I have to sit back and listen to the comments. Oh god, the comments.

"Oh gosh my head hurts" mumbled under your breath as you're wishing you could just leave work early. Wow, I can't imagine what that's like.

"Well what medicines have you tried" well what medicines haven't I tried.

"You must not be feeling good today" Actually my appearance doesn't have any correlation to how I feel. I always feel horrible. Stop talking about it.

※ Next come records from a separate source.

theorem test_decode_register_reads :
    decode 0b01_0_11001_00000000#16 = some .rPotX ∧ decode 0b01_0_11010_00000000#16 = some .rPotY ∧
    decode 0b01_0_11011_00000000#16 = some .rOsc3 ∧ decode 0b01_0_11100_00000000#16 = some .rEnv3 := by decide

theorem test_decode_bus_reads :
    decode 0b01_0_00000_00000000#16 = some (.rBus00 0#4) ∧ decode 0b01_0_01111_00000000#16 = some (.rBus00 15#4) ∧
    decode 0b01_0_10000_00000000#16 = some (.rBus10 0#3) ∧ decode 0b01_0_10111_00000000#16 = some (.rBus10 7#3) ∧
    decode 0b01_0_11000_00000000#16 = some .rBus18 ∧ decode 0b01_0_11101_00000000#16 = some .rBus1D ∧
    decode 0b01_0_11110_00000000#16 = some (.rBus1E 0#1) ∧ decode 0b01_0_11111_00000000#16 = some (.rBus1E 1#1) := by decide

theorem test_decode_clk_reset :
    decode 0b10_00000000000000#16 = some .clk ∧ decode 0b11_00_000000000000#16 = some .reset := by decide

/-- Vectors V-EC-12 to V-EC-18: the illegal words. -/
theorem test_decode_illegal :
    [0x2000#16, 0x6000#16, 0x5B01#16, 0x8001#16, 0xA000#16, 0xC001#16, 0xD000#16, 0xE000#16, 0xF000#16].map decode
      = List.replicate 9 none := by decide

/-- The scheduler calls have no port word (rule R90). -/
theorem test_decodeTableWord :
    decodeTableWord 16 0x0441 = some (.wControl1 0x41#8) ∧ decodeTableWord 0 0 = none ∧ decodeTableWord 16 0x10000 = none := by
  decide

/-- Vectors V-EC-19 to V-EC-21: the pseudo-instructions. -/
theorem test_pseudo_instructions :
    pseudoFreq 2 0x8000#16 = [0x0E00#16, 0x0F80#16] ∧ pseudoPw 0 0x800#12 = [0x0200#16, 0x0308#16] ∧
    pseudoFc 0x407#11 = [0x1507#16, 0x1680#16] := by decide

theorem test_withFetchWord_runs_next :
    step (State.reset.withFetchWord 16 0x180F) = exec (.wModeVol 0x0F#8) State.reset := by rfl

theorem test_idle_step : step State.reset = .next State.reset := by rfl

/-! ## Register writes (vectors V-RW-1 to V-RW-15, V-CT-1 to V-CT-11) -/

theorem test_wFreqLo1 : seen (.wFreqLo1 0xCD#8) (block (waveChip fun v => { v with freq := 0x1234#16 }))
    (chip0 fun c => c.voice1.wave.freq) = some (some 0x12CD#16) := by decide

theorem test_wFreqHi1 : seen (.wFreqHi1 0xAB#8) (block (waveChip fun v => { v with freq := 0x12CD#16 }))
    (chip0 fun c => c.voice1.wave.freq) = some (some 0xABCD#16) := by decide

theorem test_wFreqLo2 : seen (.wFreqLo2 0x34#8) State.reset
    (chip0 fun c => (c.voice1.wave.freq, c.voice2.wave.freq, c.voice3.wave.freq))
    = some (some (0, 0x0034#16, 0)) := by decide

theorem test_wFreqHi2 : seen (.wFreqHi2 0x12#8) State.reset
    (chip0 fun c => (c.voice1.wave.freq, c.voice2.wave.freq, c.voice3.wave.freq))
    = some (some (0, 0x1200#16, 0)) := by decide

theorem test_wFreqHi3 : seen (.wFreqHi3 0x80#8) State.reset
    (chip0 fun c => (c.voice1.wave.freq, c.voice2.wave.freq, c.voice3.wave.freq))
    = some (some (0, 0, 0x8000#16)) := by decide

theorem test_wPwLo1 : seen (.wPwLo1 0xFF#8) (block (waveChip fun v => { v with pw := 0x800#12 }))
    (chip0 fun c => c.voice1.wave.pw) = some (some 0x8FF#12) := by decide

theorem test_wPwHi1 : seen (.wPwHi1 0xF3#8) (block (waveChip fun v => { v with pw := 0x8FF#12 }))
    (chip0 fun c => (c.voice1.wave.pw, c.busValue)) = some (some (0x3FF#12, 0xF3#8)) := by decide

theorem test_wAd1 : seen (.wAd1 0xA0#8) State.reset (chip0 fun c => (c.voice1.env.attack, c.voice1.env.decay))
    = some (some (10, 0)) := by decide

theorem test_wSr1 : seen (.wSr1 0xA5#8) State.reset (chip0 fun c => (c.voice1.env.sustain, c.voice1.env.release))
    = some (some (0xAA#8, 5)) := by decide

theorem test_wSr3 : seen (.wSr3 0x0F#8) State.reset (chip0 fun c => (c.voice3.env.sustain, c.voice3.env.release))
    = some (some (0x00#8, 15)) := by decide

theorem test_wFcLo : seen (.wFcLo 0xFF#8) State.reset (chip0 fun c => c.filter.fc) = some (some 0x007#11) := by decide

theorem test_wFcHi : seen (.wFcHi 0x80#8) (block { chipOf .mos6581 with filter := { Filter.powerOn ⟨0, 0⟩ with fc := 0x007#11 } })
    (chip0 fun c => c.filter.fc) = some (some 0x407#11) := by decide

theorem test_wResFilt : seen (.wResFilt 0xF1#8) State.reset (chip0 fun c => (c.filter.res, c.filter.filt))
    = some (some (15, 0b0001#4)) := by decide

theorem test_wModeVol : seen (.wModeVol 0x1F#8) State.reset (chip0 fun c => (c.filter.mode, c.filter.vol))
    = some (some (0b0001#4, 15)) := by decide

theorem test_wControl1_saw_gate : seen (.wControl1 0x21#8) State.reset
    (chip0 fun c => (c.voice1.wave.waveform, c.voice1.env.gate, c.voice1.wave.noPulse, c.voice1.wave.noNoise,
      c.voice1.wave.ringMsbMask)) = some (some (0x2#4, true, 0xFFF#12, 0xFFF#12, 0)) := by decide

theorem test_wControl1_test_rise : seen (.wControl1 0x28#8)
    (block (waveChip fun v => { v with acc := 0x345678#24, waveform := 0x2#4, shiftPipeline := 1 }))
    (chip0 fun c => (c.voice1.wave.acc, c.voice1.wave.pulseOutput, c.voice1.wave.shiftPipeline, c.voice1.wave.sr))
    = some (some (0, 0xFFF#12, 0, 0x7FFFFF#24)) := by decide

theorem test_wControl2_ring : seen (.wControl2 0x15#8) State.reset
    (chip0 fun c => (c.voice2.wave.ring, c.voice2.wave.ringMsbMask)) = some (some (true, 0x800000#24)) := by decide

theorem test_wControl3_muted : seen (.wControl3 0x21#8) (block { chipOf .mos6581 with mute3 := true })
    (chip0 fun c => (c.voice3.wave.waveform, c.voice3.env.gate, c.busValue)) = some (some (0, false, 0x21#8)) := by decide

theorem test_testFall : seen (.wControl1 0x00#8) (block (waveChip fun v => { v with test := true, sr := 0x001234#24 }))
    (chip0 fun c => c.voice1.wave.sr) = some (some 0x002469#24) := by decide

theorem test_floatingTtl_kept : seen (.wControl1 0x00#8) (block (waveChip fun v => { v with floatingTtl := 5 }))
    (chip0 fun c => c.voice1.wave.floatingTtl) = some (some 5) := by decide

/-! ## Reads, the bus value and the chip reset (vectors V-IO-1 to V-IO-13, V-RS-2, V-RS-6) -/

theorem test_rBus00_halves : seen (.rBus00 5#4) (block { chipOf .mos6581 with busValue := 0x5A#8, busTtl := 0x1D00#32 })
    (fun s => (s.outputs, chip0 (fun c => c.busTtl) s)) = some ([.byte 0 0x5A#8], some 0x0E80#32) := by decide

theorem test_rBus00_clears : seen (.rBus00 0#4) (block { chipOf .mos6581 with busValue := 0xAB#8, busTtl := 1#32 })
    (fun s => (s.outputs, chip0 (fun c => (c.busTtl, c.busValue)) s)) = some ([.byte 0 0xAB#8], some (0, 0)) := by decide

theorem test_wNone1A_then_bus : seen (.wNone1A 1#1 0x33#8) State.reset (chip0 fun c => c.busValue) = some (some 0x33#8) := by
  decide

theorem test_rPotX_rPotY : seen .rPotX (block { chipOf .mos6581 with potY := 0xFF#8 }) State.outputs = some [.byte 0 0x00#8] ∧
    seen .rPotY (block { chipOf .mos6581 with potY := 0xFF#8 }) State.outputs = some [.byte 0 0xFF#8] := by decide

theorem test_rOsc3 : seen .rOsc3 (block ((chipOf .mos6581).mapWave .v3 fun v => { v with osc3 := 0x810#12 })) State.outputs
    = some [.byte 0 0x81#8] := by decide

theorem test_rEnv3_after_reset : seen .rEnv3 State.reset State.outputs = some [.byte 0 0x00#8] := by decide

theorem test_reset_keeps : seen .reset
    (block { waveChip (fun v => { v with acc := 0x345678#24, freq := 0x1234#16, waveform := 2 }) with busValue := 0x5A#8 })
    (chip0 fun c => (c.voice1.wave.acc, c.voice1.wave.freq, c.voice1.wave.waveform, c.busValue, c.nextVoiceSync))
    = some (some (0x345678#24, 0, 0, 0, 0xFFFFFFFF#32)) := by decide

/-! ## The SID cycle (vectors V-WV-1 to V-WV-8, program P7's first sample) -/

theorem test_clk_bit19 : seen .clk (block (waveChip fun v => { v with acc := 0x07FFFF#24, freq := 1 }))
    (chip0 fun c => (c.voice1.wave.acc, c.voice1.wave.shiftPipeline)) = some (some (0x080000#24, 2)) := by decide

And if I have one more person ask me "How I do it?" or "How I live with the pain everyday?" I might just have to slap you in the face. If you wonder why I'm not stressed about school or work or my finances or boy problems, its because at the end of the day, I can be a good student, a good employee, and I don't mess with boys, I don't have time. But that's the point. I don't have time for boys, because I have to be a good student and a good employee, but all of that depends on the level of throbbing my head decides to be at for the day. I have no answer for you to your questions. I don't have time to worry about day to day anything. I get every day about an hour at a time. And I have to take it an hour at a time.

And those hours are usually accompanied by the demeaning comments, vague suggestions, and extremely way to personal intrusions and questionings into my life.

And for some reason, I sit back and I don't snap at any of you. Why?

Well I can't image you'd respond well if I told you that there isn't a cure for being a bitch. I can't respond to your inconvenient headache with "Imagine if you had that everyday" because I'm not trying to make you feel like your pain isn't valid. No one wants to hear that I don't have time for all of these insignificant details because most likely I'll be dead before any of then come to mean anything.

I hope it makes you really uncomfortable knowing that people are all around you in so much pain that they don't think they'll live to see the end of it. Or that they pray that this is the end of it.

You hurt my feelings by pressing for information and then acting like the cause of my migraine is somehow my fault.

You hurt my feelings by trying to diminish my pain and make it insignificant,

You hurt my feelings by pretending to care and then turning you back on me.

So to those who have been by my side, thank you. Thank you for always being understanding. Thank you for knowing that I can't control how I feel. Thank you for listening when I rant about all the horrible things I have to listen to day in and day out.